Consider the following inGraph:

The first thing that might come to mind when looking at the legend is “Lord Almighty, look at all the QPS!” Sure.This is an inGraph of inbound traffic to identity-mt - one of the highest-traffic mid-tiers at LinkedIn. If you’re doing anything at all that requires member profile data then you’re talking to identity-mt, and that use case covers a pretty broad swath of the site. Looking a little more closely there are these little “perturbations” on hourly boundaries. Why is that? Well, largely due to batch traffic, a significant portion of which is email traffic. For example:

This is an inGraph of email sends for a particular email campaign adhering to the concept of “Delivery Time Optimization” (DTO). The idea behind DTO is that there is an optimal time at which to deliver an email to a member - a time when that member is most likely to see that email and take action on it.

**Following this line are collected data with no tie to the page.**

-- ==== Sys2Proof/Tests/Slice0.lean ====
section
/-! SUPPORT. Tests: the words of the spec's encodings (30_encoding.md R85, R97), an ill-formed term
for each check of WellFormed, single steps whose results are worked vectors of 95_test_vectors.md
(named W, O, M, CT, T there) or examples of the rules, and for each statement with hypotheses a
witness that meets them. -/

namespace Sys2Proof.Tests

open Sys2Proof.Machine

/-! ### Helpers -/

/-- A running core at `pc`, that fetches `w`, with these registers and cells. -/
def core (pc w : Word) (regs : List (Reg × Word) := []) (cells : List (Word × Word) := [])
    (cond : BitVec 3 := 0b000) : State :=
  let s := (State.reset.setPc pc).setCond cond
  let s := regs.foldl (fun s rv => s.setReg rv.1 rv.2) s
  cells.foldl (fun s av => s.store av.1 av.2) (s.store pc w)

/-- The environment's answers. -/
def withPorts (s : State) (ins : List (Option InReply)) (outs : List (Option OutReply)) : State :=
  s.setPorts { s.ports with inputScript := ins, outputScript := outs }

/-- The outcome is a next state with this property. -/
def nextIs (o : Host.Outcome State Fault Refusal) (P : State → Bool) : Bool :=
  match o with
  | .next t => P t
  | .fault _ => false
  | .refused _ => false

theorem next_of_nextIs {o : Host.Outcome State Fault Refusal} {P : State → Bool}
    (h : nextIs o P = true) : ∃ t, o = .next t ∧ P t = true := by
  cases o with
  | next t => exact ⟨t, rfl, h⟩
  | fault f => cases h
  | refused r => cases h

/-- The register, the flags and the program counter after a step. -/
def leaves (s : State) (r : Reg) (v : Word) (cond : BitVec 3) (pc : Word) : Bool :=
  nextIs (step s) fun t => decide (t.reg r = v ∧ t.cond = cond ∧ t.pc = pc ∧ t.status = .running)

/-- The cell, the flags and the program counter after a step. -/
def leavesCell (s : State) (a v : Word) (cond : BitVec 3) (pc : Word) : Bool :=
  nextIs (step s) fun t => decide (t.load a = v ∧ t.cond = cond ∧ t.pc = pc ∧ t.status = .running)

/-- The step ends with this error, `pc` one further and all else as it was. -/
def raises (s : State) (k : ErrorKind) : Bool :=
  nextIs (step s) fun t => decide (t = { s with
    pc := s.pc + 1, status := .error k, ports := t.ports })

/-- The step goes on, R0 holds `r0` and the output port has accepted these bytes. -/
def writes (s : State) (r0 : Word) (bs : List Byte) : Bool :=
  nextIs (step s) fun t => decide (t = { s with
    regs := t.regs, pc := s.pc + 1, ports := t.ports } ∧ t.reg .r0 = r0 ∧ t.ports.accepted = bs)

def decodesTo (w : Word) (i : Instr) : Bool :=
  match decode w with
  | .ok j => decide (j = i)
  | .error _ => false

def rejected (w : Word) : Bool :=
  match decode w with
  | .ok _ => false
  | .error _ => true

/-! ### Decoding: words written out from the bit strings of R85 -/

theorem test_decode_operate :
    decodesTo 0b0001_000_001_0_00_010 (.add .r0 .r1 .r2) &&
    decodesTo 0b0001_000_001_1_11101 (.addi .r0 .r1 0b11101) &&
    decodesTo 0b0101_010_011_0_00_100 (.and .r2 .r3 .r4) &&
    decodesTo 0b0101_001_001_1_00000 (.andi .r1 .r1 0) &&
    decodesTo 0b1001_011_100_111111 (.not .r3 .r4) = true := by decide

theorem test_decode_memory :
    decodesTo 0b0010_010_000000101 (.ld .r2 5) &&
    decodesTo 0b1010_011_000000010 (.ldi .r3 2) &&
    decodesTo 0b0110_100_101_111110 (.ldr .r4 .r5 0b111110) &&
    decodesTo 0b1110_000_100000000 (.lea .r0 0b100000000) &&
    decodesTo 0b0011_001_000000011 (.st .r1 3) &&
    decodesTo 0b1011_010_000000001 (.sti .r2 1) &&
    decodesTo 0b0111_110_111_011111 (.str .r6 .r7 31) = true := by decide

theorem test_decode_control :
    decodesTo 0b0000_0_1_0_000000010 (.br false true false 2) &&
    decodesTo 0b0000_1_0_1_000000010 (.br true false true 2) &&
    decodesTo 0b1100_000_011_000000 (.jmp .r3) &&
    decodesTo 0b1100_000_111_000000 .ret &&
    decodesTo 0b0100_1_00000000011 (.jsr 3) &&
    decodesTo 0b0100_0_00_010_000000 (.jsrr .r2) = true := by decide

theorem test_decode_trap :
    decodesTo 0b1111_0000_00100000 .getc && decodesTo 0b1111_0000_00100001 .out &&
    decodesTo 0b1111_0000_00100010 .puts && decodesTo 0b1111_0000_00100011 .inChar &&
    decodesTo 0b1111_0000_00100100 .putsp && decodesTo 0b1111_0000_00100101 .halt &&
    decodesTo 0b1111_0000_00100110 (.trap 0x26) && decodesTo 0b1111_0000_00011111 (.trap 0x1F) &&
    decodesTo 0b1111_0000_11111111 (.trap 0xFF) = true := by decide

theorem test_decode_reserved :
    decodesTo 0b1000_000000000000 (.rti 0) && decodesTo 0b1101_111111111111 (.res 0xFFF) =
      true := by decide

/-- R92: one word for each list of fixed bits. -/
theorem test_decode_rejects :
    rejected 0x1048 && rejected 0x5050 && rejected 0x9000 && rejected 0x903E && rejected 0xC280 &&
    rejected 0xC081 && rejected 0x4280 && rejected 0x4081 && rejected 0xF125 = true := by decide

/-- opcode_table.json's numbering: bit 0 of the table is bit 0 of the word. -/
theorem test_decodeTableWord :
    decodeTableWord 16 0x1042 = some (.add .r0 .r1 .r2) ∧ decodeTableWord 16 0x1048 = none := by
  decide

/-! ### WellFormed: an ill-formed term for each check -/

theorem test_wellFormed_refuses_jmp_r7 : Instr.wellFormed (.jmp .r7) = false := by decide

theorem test_wellFormed_refuses_named_vectors :
    Instr.wellFormed (.trap 0x20) = false ∧ Instr.wellFormed (.trap 0x25) = false := by decide

/-! ### Sign extension (vectors W1, W2, X1 to X10) -/

theorem test_sext :
    sext (0b01111 : BitVec 5) = 0x000F ∧ sext (0b11111 : BitVec 5) = 0xFFFF ∧
    sext (0b10000 : BitVec 5) = 0xFFF0 ∧ sext (0b011111 : BitVec 6) = 0x001F ∧
    sext (0b100000 : BitVec 6) = 0xFFE0 ∧ sext (0x0FF : BitVec 9) = 0x00FF ∧
    sext (0x100 : BitVec 9) = 0xFF00 ∧ sext (0x3FF : BitVec 11) = 0x03FF ∧
    sext (0x400 : BitVec 11) = 0xFC00 := by decide

/-! ### Operate (vectors O) -/

/-- O2. -/
theorem test_add_overflow_wraps :
    leaves (core 0x3000 0x1042 [(.r1, 0x7FFF), (.r2, 1)]) .r0 0x8000 0b100 0x3001 = true := by decide

/-- O5. -/
theorem test_add_source_is_destination :
    leaves (core 0x3000 0x1241 [(.r1, 0x4000)]) .r1 0x8000 0b100 0x3001 = true := by decide

/-- W3. -/
theorem test_addi_negative :
    leaves (core 0x3000 0x107D [(.r1, 5)]) .r0 0x0002 0b001 0x3001 = true := by decide

/-- O14. -/
theorem test_and :
    leaves (core 0x3000 0x54C4 [(.r3, 0xF0F0), (.r4, 0x0FF0)]) .r2 0x00F0 0b001 0x3001 = true := by
  decide

/-- O11: the immediate's sign extension. -/
theorem test_andi_extends :
    leaves (core 0x3000 0x507F [(.r1, 0x1234)]) .r0 0x1234 0b001 0x3001 = true := by decide

/-- O17. -/
theorem test_not_zero :
    leaves (core 0x3000 0x927F [(.r1, 0xFFFF)]) .r1 0x0000 0b010 0x3001 = true := by decide

/-- O10, O15, O20, and nothing is written. -/
theorem test_wrong_fixed_bits :
    raises (core 0x3000 0x1048 [(.r1, 1)]) .invalidOpcode &&
    raises (core 0x3000 0x5050) .invalidOpcode && raises (core 0x3000 0x9000) .invalidOpcode &&
    raises (core 0x3000 0xC280) .invalidOpcode && raises (core 0x3000 0x4280) .invalidOpcode &&
    raises (core 0x3000 0xF125) .invalidOpcode = true := by decide

/-! ### Memory (vectors M) -/

/-- M1: from the incremented `pc`. -/
theorem test_ld :
    leaves (core 0x3000 0x2405 [] [(0x3006, 0x8001), (0x3005, 7)]) .r2 0x8001 0b100 0x3001 = true := by
  decide

/-- M4: at the top of memory. -/
theorem test_ld_wraps :
    leaves (core 0xFFFF 0x2000 [] [(0x0000, 0x8000)]) .r0 0x8000 0b100 0x0000 = true := by decide

/-- M6. -/
theorem test_ldi :
    leaves (core 0x3000 0xA602 [] [(0x3003, 0x4000), (0x4000, 0x8001)]) .r3 0x8001 0b100 0x3001 =
      true := by decide

/-- M9: the sum wraps below zero. -/
theorem test_ldr_wraps :
    leaves (core 0x3000 0x6060 [(.r1, 0x0010)] [(0xFFF0, 0x1111)]) .r0 0x1111 0b001 0x3001 = true := by
  decide

/-- M14: LEA sets the flags. -/
theorem test_lea_sets_flags :
    leaves (core 0x7FFF 0xE000) .r0 0x8000 0b100 0x8000 = true := by decide

/-- M17: ST over its own cell leaves the flags. -/
theorem test_st :
    leavesCell (core 0x3000 0x37FF [(.r3, 0x8000)] [] 0b010) 0x3000 0x8000 0b010 0x3001 = true := by
  decide

/-- M19: the pointer cell itself. -/
theorem test_sti_own_pointer :
    leavesCell (core 0x3000 0xB201 [(.r1, 0xABCD)] [(0x3002, 0x3002)]) 0x3002 0xABCD 0 0x3001 =
      true := by decide

/-- M22. -/
theorem test_str_wraps :
    leavesCell (core 0x3000 0x7460 [(.r2, 0x5555)]) 0xFFE0 0x5555 0 0x3001 = true := by decide

/-! ### Control (vectors CT) -/

/-- CT1: before any flagged write no branch is taken. -/
theorem test_br_at_reset :
    leaves (core 0x3000 0x0E05) .r0 0 0b000 0x3001 = true := by decide

/-- W5, W6. -/
theorem test_br_mask :
    leaves (core 0x3010 0x0402 [] [] 0b010) .r0 0 0b010 0x3013 &&
    leaves (core 0x3010 0x0A02 [] [] 0b010) .r0 0 0b010 0x3011 = true := by decide

/-- CT8, CT9. -/
theorem test_jmp_and_ret :
    leaves (core 0x3000 0xC080 [(.r2, 0x1234)]) .r7 0 0 0x1234 &&
    leaves (core 0x3000 0xC1C0 [(.r7, 0x3050)]) .r7 0x3050 0 0x3050 = true := by decide

/-- CT14, CT16. -/
theorem test_jsr :
    leaves (core 0x3000 0x4C00) .r7 0x3001 0 0x2C01 &&
    leaves (core 0xFFFF 0x4800) .r7 0x0000 0 0x0000 = true := by decide

/-- CT18: the old R7 is the target. -/
theorem test_jsrr_r7 :
    leaves (core 0x3000 0x41C0 [(.r7, 0x5000)]) .r7 0x3001 0 0x5000 = true := by decide

/-! ### TRAP (vectors T and the rules' examples) -/

/-- T1, T3. -/
theorem test_getc :
    writes (withPorts (core 0x3000 0xF020 [(.r0, 0xABCD)] [] 0b100) [some (.byte 0xFF)] []) 0x00FF [] &&
    raises (withPorts (core 0x3000 0xF020 [(.r0, 0xABCD)]) [some .fail] []) .ioFailure = true := by
  decide

/-- T4, T5. -/
theorem test_out :
    writes (withPorts (core 0x3000 0xF021 [(.r0, 0x1241)]) [] [some .ok]) 0x1241 [0x41] &&
    raises (withPorts (core 0x3000 0xF021 [(.r0, 0x0041)]) [] [some .fail]) .ioFailure = true := by
  decide

/-- R196's example. -/
theorem test_puts :
    writes (withPorts (core 0x3000 0xF022 [(.r0, 0x3005)] [(0x3005, 0x0048), (0x3006, 0x0069)])
      [] [some .ok, some .ok]) 0x3005 [0x48, 0x69] = true := by decide

/-- R195: with no terminator below 65536 nothing goes out. -/
theorem test_puts_out_of_bounds :
    nextIs (step (core 0x3000 0xF022 [(.r0, 0xFFFF)] [(0xFFFF, 0x0041)])) (fun t =>
      decide (t.status = .error .outOfBounds ∧ t.ports.accepted = [] ∧ t.pc = 0x3001)) = true := by
  decide

/-- R198's example. -/
theorem test_putsp :
    writes (withPorts (core 0x3000 0xF024 [(.r0, 0x4000)] [(0x4000, 0x6948), (0x4001, 0x0021)])
      [] [some .ok, some .ok, some .ok]) 0x4000 [0x48, 0x69, 0x21] = true := by decide

/-- R197's example, with `IN_PROMPT` empty, and the same with the prompt "?". -/
theorem test_in :
    nextIs (trapInWith [] (withPorts State.reset [some (.byte 0x7A)] [some .ok])) (fun t =>
      decide (t.reg .r0 = 0x007A ∧ t.ports.accepted = [0x7A])) &&
    nextIs (trapInWith [0x3F] (withPorts State.reset [some (.byte 0x7A)] [some .ok, some .ok]))
      (fun t => decide (t.reg .r0 = 0x007A ∧ t.ports.accepted = [0x3F, 0x7A])) = true := by decide
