/-- The packet put in its queue in its cells (R229, R230, R239). -/
def Device.enqueue (d : Device) (c : Clk) (o : Offer) (cells : List Nat) (headroom : Bool) : Device :=
  let a := d.admitElement o.pool o.queue
  let t := d.threshold o.pool o.queue
  let mark := !headroom && bit (d.get Obj.bufClassAdmit a) 18 && bit o.record 300
    && decide (t / 2 ^ d.rd Obj.bufClassAdmit a 21 19 ≤ d.depth o.queue)
  let m := ecnMark o.packet
  let d := if mark then d.poolCount o.pool (if m.2 then pcEcnMarked else pcEcnNotEct) else d
  let d := d.poolCount o.pool pcAdmitted
  let d := if headroom then (d.poolCount o.pool pcHeadroom).gauge o.pool 107 88 (onChipIn cells)
    else d.gauge o.pool 127 108 (onChipIn cells)
  let d := d.gauge o.pool 87 61 (hbmIn cells)
  let e : QEntry := { cells := cells, pool := o.pool, headroom := headroom, port := o.port, copy := o.copy, record := o.record,
                      packet := if mark then m.1 else o.packet }
  let d := (d.setQueue o.queue (d.queue o.queue ++ [e])).writeLinks cells
  let arr := (mapGet d.buf.arrivals o.queue []).filter fun x => decide (c.ticks < x.1 + 5000)
  let d := { d with buf := { d.buf with arrivals := mapPut d.buf.arrivals o.queue ((c.ticks, o.packet.length) :: arr) } }
  ((d.freeGauge.recloseOne o.pool o.queue).reclose o.pool).separate c o.queue

/-- A headroom admission, on-chip cells only (R234, R237). -/
def Device.headroomAdmit (d : Device) (c : Clk) (o : Offer) : Device × Bool :=
  let n := cellsFor o.packet.length 256
  if d.headroomInUse o.pool + n ≤ d.poolHeadroom o.pool ∧ n ≤ d.onChipFree then
    let r := d.takeOnChip n
    (r.2.enqueue c o r.1 true, true)
  else
    ((d.poolCount o.pool pcExceeded).raise 0x0E (0xA00 + o.port.getD 0) (queueClass o.queue), false)

/-- The failure case of R237. -/
def Device.admitFailed (d : Device) (c : Clk) (o : Offer) (budget : Bool) : Device × Bool :=
  if d.offerLossless o then d.headroomAdmit c o
  else (d.lossyDiscard o (if budget then pcBudget else pcCongestion), false)

/-- On-chip cells a normal admission can still take (R234). -/
def Device.onChipRoom (d : Device) (p : Nat) : Nat :=
  min (d.poolSize p - d.poolHeadroom p - (d.inUse p + d.headroomInUse p)) d.onChipFree

/-- The on-chip step and the fall-back to the Vat (R237). -/
def Device.admitOnChip (d : Device) (c : Clk) (o : Offer) : Device × Bool :=
  let len := o.packet.length
  let n := cellsFor len 256
  let room := d.onChipRoom o.pool
  if n ≤ room then
    let r := d.takeOnChip n
    (r.2.enqueue c o r.1 false, true)
  else if o.pool < 12 then
    match d.vatAlloc c o.pool o.queue (cellsFor (len - 256 * room) 1024) with
    | .error budget => d.admitFailed c o budget
    | .ok (hs, d1) =>
      let r := d1.takeOnChip room
      ((r.2.poolCount o.pool pcFellBack).enqueue c o (r.1 ++ hs) false, true)
  else (d.lossyDiscard o pcLadle, false)

/-- Admission of an offered packet (R237); true when it is admitted. A packet of a Ladle pool has no Vat cells to try, whatever its queue's
steering (R242). A restart that has begun stops admission (Table 18.4, t1). -/
def Device.takeOffer (d : Device) (c : Clk) (o : Offer) : Device × Bool :=
  if d.pwr.hold ≠ .none then (d, false) else
  let d := (d.reclose o.pool).recloseOne o.pool o.queue
  let closed := d.closed o.pool o.queue
  if d.offerLossless o && closed then (d.closePair (o.port.getD 0) o.pool o.queue).headroomAdmit c o
  else if !d.offerLossless o && (closed || decide (d.colourThreshold o.pool o.queue (fld o.record 299 298) ≤ d.depth o.queue)) then
    (d.lossyDiscard o pcCongestion, false)
  else if (mapGet? d.buf.steered o.queue).isSome && decide (o.pool < 12) then
    match d.vatAlloc c o.pool o.queue (cellsFor o.packet.length 1024) with
    | .ok (hs, d1) => ((d1.poolCount o.pool pcSteered).enqueue c o hs false, true)
    | .error _ => (d.unsteer o.queue).admitOnChip c o
  else d.admitOnChip c o

/-! ### Leaving the buffer -/

/-- One cell freed; a cell whose bit is clear is rejected (R245). -/
def Device.freeCell (d : Device) (a : Nat) : Device :=
  if setHas d.buf.cells a then
    { d with buf := { d.buf with cells := setDel d.buf.cells a, links := mapDel d.buf.links a, lostReads := setDel d.buf.lostReads a } }
  else (d.count Obj.bufStatus 0 255 192 1).raise 0x0C 3 0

The spikes in sends “follow the sun”, so to speak; if we’ve determined (through A/B testing) that a member is most likely to open an email and click on it at, say, 09:00, then we strive to deliver the email to that member’s inbox at 09:00 in that member’s time zone.

So…why did things kind of get all fucked-up and “smushy” around 04:00, spreading out the sends into the 05:00 hour? I have to admit that I don’t know in this particular case. One common way that this can happen is another high-volume campaign that happens to be sending at the same time using the same kafka topic; for instance:

As we all know, the Internet is a series of tubes and sometimes those tubes can get clogged. Absurdity aside, the analogy is actually a pretty close fit in this particular case. Hit me up if you’re interested in the particulars of why/how one email campaign can impact another - it’s outside the scope of this post,

but the tl;dr is “shared ’tubes’ and per-campaign rate-limiting”.